Three of the five largest companies by market capitalization are public cloud providers (Image Source: Google)

Archera develops software that helps customers automate many of the manual processes involved in ramping up cloud resources. It’s goal is to drive predictability for clients, and usually costs come down as a product of that, Khanna says. In the event that a client overprovisions, Archera will promise to buy the unused capacity back, which it resells to another client, providing a form of insurance.

The Netflixes and the Airbnbs of the world have figured out the new cloud computing game, and are able to play the cloud vendors against each other and negotiate contracts that serve their best interests. But smaller companies without that engineering heft typically lack the resources that are required to truly get a handle on the way compute resources are priced and sold in the cloud, which leads to poor financial outcomes.

While the cloud vendors do offer some tools, it’s best not to rely on them, Khanna says. The tools that he helped develop at AWS were reactive, instead of forward thinking, and led to lot of sub-optimal outcomes and wasting of engineering resources.

“There are levers and knobs that you can go and learn about…but it’s too little, too late and it’s very complicated,” he says. “You have to go learn it and last-mile it for yourself. It’s engineering time at the end of the day, so that’s sort of the trade-off. Do you want your engineers basically stringing together Amazon tools? Or do you want them driving top line and running more models?”

But don’t lay the blame for this situation on AWS, Microsoft Azure, or Google Cloud, which collectively have a market capitalization of $6.3 trillion. It’s clearly not in the interests of those companies to figure out how to reduce what you spend with them. They are for-profit entities, at the end of the day. It’s not their fault that you can’t restrain your engineers from spinning up 1,000-node clusters with just a few clicks of a mouse and a 16-digit credit card. Besides, the problem spans multiple clouds.

“Amazon is not going to solve the problem across the stack when stack sits in Snowflake, it sits in Kubernetes, it sits in a BigQuery table, and it sits in their hardware,” he says. “They’ll solve their hardware piece of it, maybe, if you’re a big customer and they’ll do that once a quarter instead of in real time. But at least they’ll help you there. But they won’t help you with the rest of it.”

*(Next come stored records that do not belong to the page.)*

/-- R293 to R298: the matrix unit's own events, in every state: it starts the best startable operation and no other;
fetches what a running or stalled one is missing; takes one step of a running operation with nothing missing, and none
else; ages one that waits; forms a ring once every member of its group waits, or times it out where their shapes
differ; delivers ring latches; and times a ring out. -/
def Obligations.MatrixEvents : Prop :=
  (∀ (s : State), exec .matrixOpStart s = .next (
    if (s.core s.actor).queue.any (fun q => q.state == .running) then s
    else match bestOp (s.startable s.actor) with
      | some q => if q.id = s.item then s.updQueue s.actor s.item fun q =>
          { q with state := .running, base := q.priority, aged := 0 } else s
      | none => s)) ∧
  (∀ (s : State), exec .matrixPriorityAge s = .next (s.updQueue s.actor s.item fun q =>
    if (q.state == .waiting || q.state == .overtaken) && decide (q.priority < 3) &&
      decide (q.since + 4096 * (q.aged + 1) ≤ s.cycleOf (s.actor / 1024)) then { q with aged := q.aged + 1 } else q)) ∧
  (∀ (s : State) (q : QueuedMat), s.queued s.actor s.item = some q → (q.state = .running ∨ q.state = .stalled) →
    (s.missing q).isEmpty = false →
    exec .matrixOperandFetch s = .next (s.fetchFirst s.actor q (s.missing q))) ∧
  (∀ (s : State) (q : QueuedMat), s.queued s.actor s.item = some q → (s.missing q).isEmpty = true →
    exec .matrixOperandFetch s = .next s) ∧
  (∀ (s : State) (q : QueuedMat), (s.core s.actor).queue.find? (fun q => q.state == .running) = some q →
    (s.missing q).isEmpty = false → exec .matrixKstep s = .next s) ∧
  (∀ (s : State) (q : QueuedMat) (m : Multiply), (s.core s.actor).queue.find? (fun q => q.state == .running) = some q →
    (s.missing q).isEmpty = true → q.op = .mma m →
    exec .matrixKstep s = .next ((if s.matProg q > m.ks then s else s.mmaStep s.actor q m).boundary s.actor q.id)) ∧
  (∀ (s : State) (q : QueuedMat) (key : Nat) (m : Multiply),
    (s.core s.actor).queue.find? (fun q => q.state == .running) = some q → (s.missing q).isEmpty = true →
    q.op = .mring key m →
    exec .matrixKstep s = .next ((if (m.at (s.matProg q)).1 < ringSize key ∧ s.latchReady s.actor q = true
      then s.ringStep s.actor q key m else s).boundary s.actor q.id)) ∧
  (∀ (s : State) (q : QueuedMat) (rm : Rm) (sat ftz : Bool) (d i : Nat) (er ec : VReg),
    (s.core s.actor).queue.find? (fun q => q.state == .running) = some q → (s.missing q).isEmpty = true →
    q.op = .scacc rm sat ftz d i er ec →
    exec .matrixKstep s = .next (s.scaccStep s.actor q rm sat ftz d i er ec)) ∧
  (∀ (s : State) (q : QueuedMat) (d : Nat) (a st : Word) (sw : BitVec 3),
    (s.core s.actor).queue.find? (fun q => q.state == .running) = some q → (s.missing q).isEmpty = true →
    q.op = .cld d a st sw → exec .matrixKstep s = .next (s.cldStep s.actor q d a st)) ∧
  (∀ (s : State) (q : QueuedMat) (d : Nat) (a st : Word) (sw : BitVec 3),
    (s.core s.actor).queue.find? (fun q => q.state == .running) = some q → (s.missing q).isEmpty = true →
    q.op = .cst d a st sw → exec .matrixKstep s = .next (s.cstStep s.actor q d a st sw.toNat)) ∧
  (∀ (s : State) (q : QueuedMat) (d : Nat), (s.core s.actor).queue.find? (fun q => q.state == .running) = some q →
    (s.missing q).isEmpty = true → q.op = .czero d →
    exec .matrixKstep s = .next ((s.setTile s.actor d ⟨List.replicate 4096 0, false, 0⟩).doneOp s.actor q 0)) ∧
  (∀ (s : State) (ring : Ring) (p : Nat × QueuedMat × Multiply) (rest : List (Nat × QueuedMat × Multiply)),
    (s.cluster s.actor).rings.find? (fun r => !r.formed && r.key == s.item) = some ring →
    (ringCores s.actor s.item).filterMap (fun k => (s.ringCandidate k s.item).map fun q => (k, q)) = p :: rest →
    let part (p : Nat × QueuedMat × Multiply) : RingPart :=
      ⟨ringPos p.1 s.item, p.1, p.2.1.t, p.2.1.id, true, min (ringSize s.item) (p.2.2.at (s.matProg p.2.1)).1⟩
    let rid (l : List Ring) : List Ring := l.filter fun r => !(r.key == s.item && !r.formed)
    exec .ringGroupForm s = .next (
      if (s.cluster s.actor).rings.any (fun r => r.formed && r.key == s.item) = true ∨
          (p :: rest).length ≠ (ringCores s.actor s.item).length then s
      else if rest.all (fun r => sameShape p.2.2 r.2.2) then
        (s.updRings s.actor fun l => rid l ++ [{ ring with formed := true, parts := (p :: rest).map part }]).nextUse s.actor s.item
      else ((s.updRings s.actor rid).ringTimeout ((p :: rest).map fun p => (p.1, p.2.1))).nextUse s.actor s.item)) ∧
  (∀ (s : State),
    let mine (r : Ring) : Option RingPart := r.parts.find? fun p => p.core == s.actor && r.latches.any fun l => l.pos == p.pos && !l.arrived
    exec .ringLatchArrival s = .next (s.updRings (s.actor / 8) fun l => l.map fun r =>
      if r.formed then match mine r with
        | some p => { r with latches := r.latches.map fun l => if l.pos = p.pos then { l with arrived := true } else l }
        | none => r
      else r)) ∧
  (∀ (s : State) (r : Ring), (s.cluster s.actor).rings.find? (fun r => r.key == s.item && r.since.isSome &&
      decide (r.elapsed (s.cycleOf (s.actor / 128)) ≥ r.limit)) = some r →
    exec .ringWatchdogExpiry s = .next (((s.updRings s.actor fun rs => rs.filter fun q =>
      !(q.key == s.item && q.formed == r.formed)).ringTimeout
        (if r.formed then r.parts.filterMap fun p => if p.here then (s.queued p.core p.id).map fun q => (p.core, q) else none
         else s.ringArrived s.actor s.item)).nextUse s.actor s.item))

Cloud spending is set to grow 26.2% this year and 21.7% next year, per Gartner

One of the signs of the cloud dilemma is a surge in popularity of observability solutions, which use big data techniques and AI to keep track of the server, storage, and application sprawl now enveloping even mid-size companies.

Getting a handle on escalating cloud costs was the driver behind Anodot’s recent acquisition of Pileus, a developer of FinOps solutions. Customers want better ways to manage those costs, said Anodot, which cited a 451 Research report from 2019 that found 69% of firms regularly overspend on their cloud budget by at least 25%.

“We have witnessed first-hand the many challenges organizations face while attempting to manage their cloud costs,” Anodot CEO David Drai said in a press release. “Historically, cloud pricing and billing has been a complicated undertaking for many organizations–until now. Today, Anodot joins forces with Pileus to combat this growing problem.”

The combination of Anodot’s machine learning and Pileus cloud spending management software will result in the development of “an advanced forecast and anomaly detection” system that’s not only based on the cloud cost history, but factors other business metrics into the equation.

The march to the cloud is not going to slow down. In fact, according to Gartner, public cloud spending will exceed 45% of all enterprise IT spending by 2026, up from less than 17% in 2021. Ultimately, companies that get a handle on the way public cloud vendors package and sell their offerings will have a competitive advantage over those that don’t, which should give plenty of motivation for the finance team to bring spending on compute resources back under control.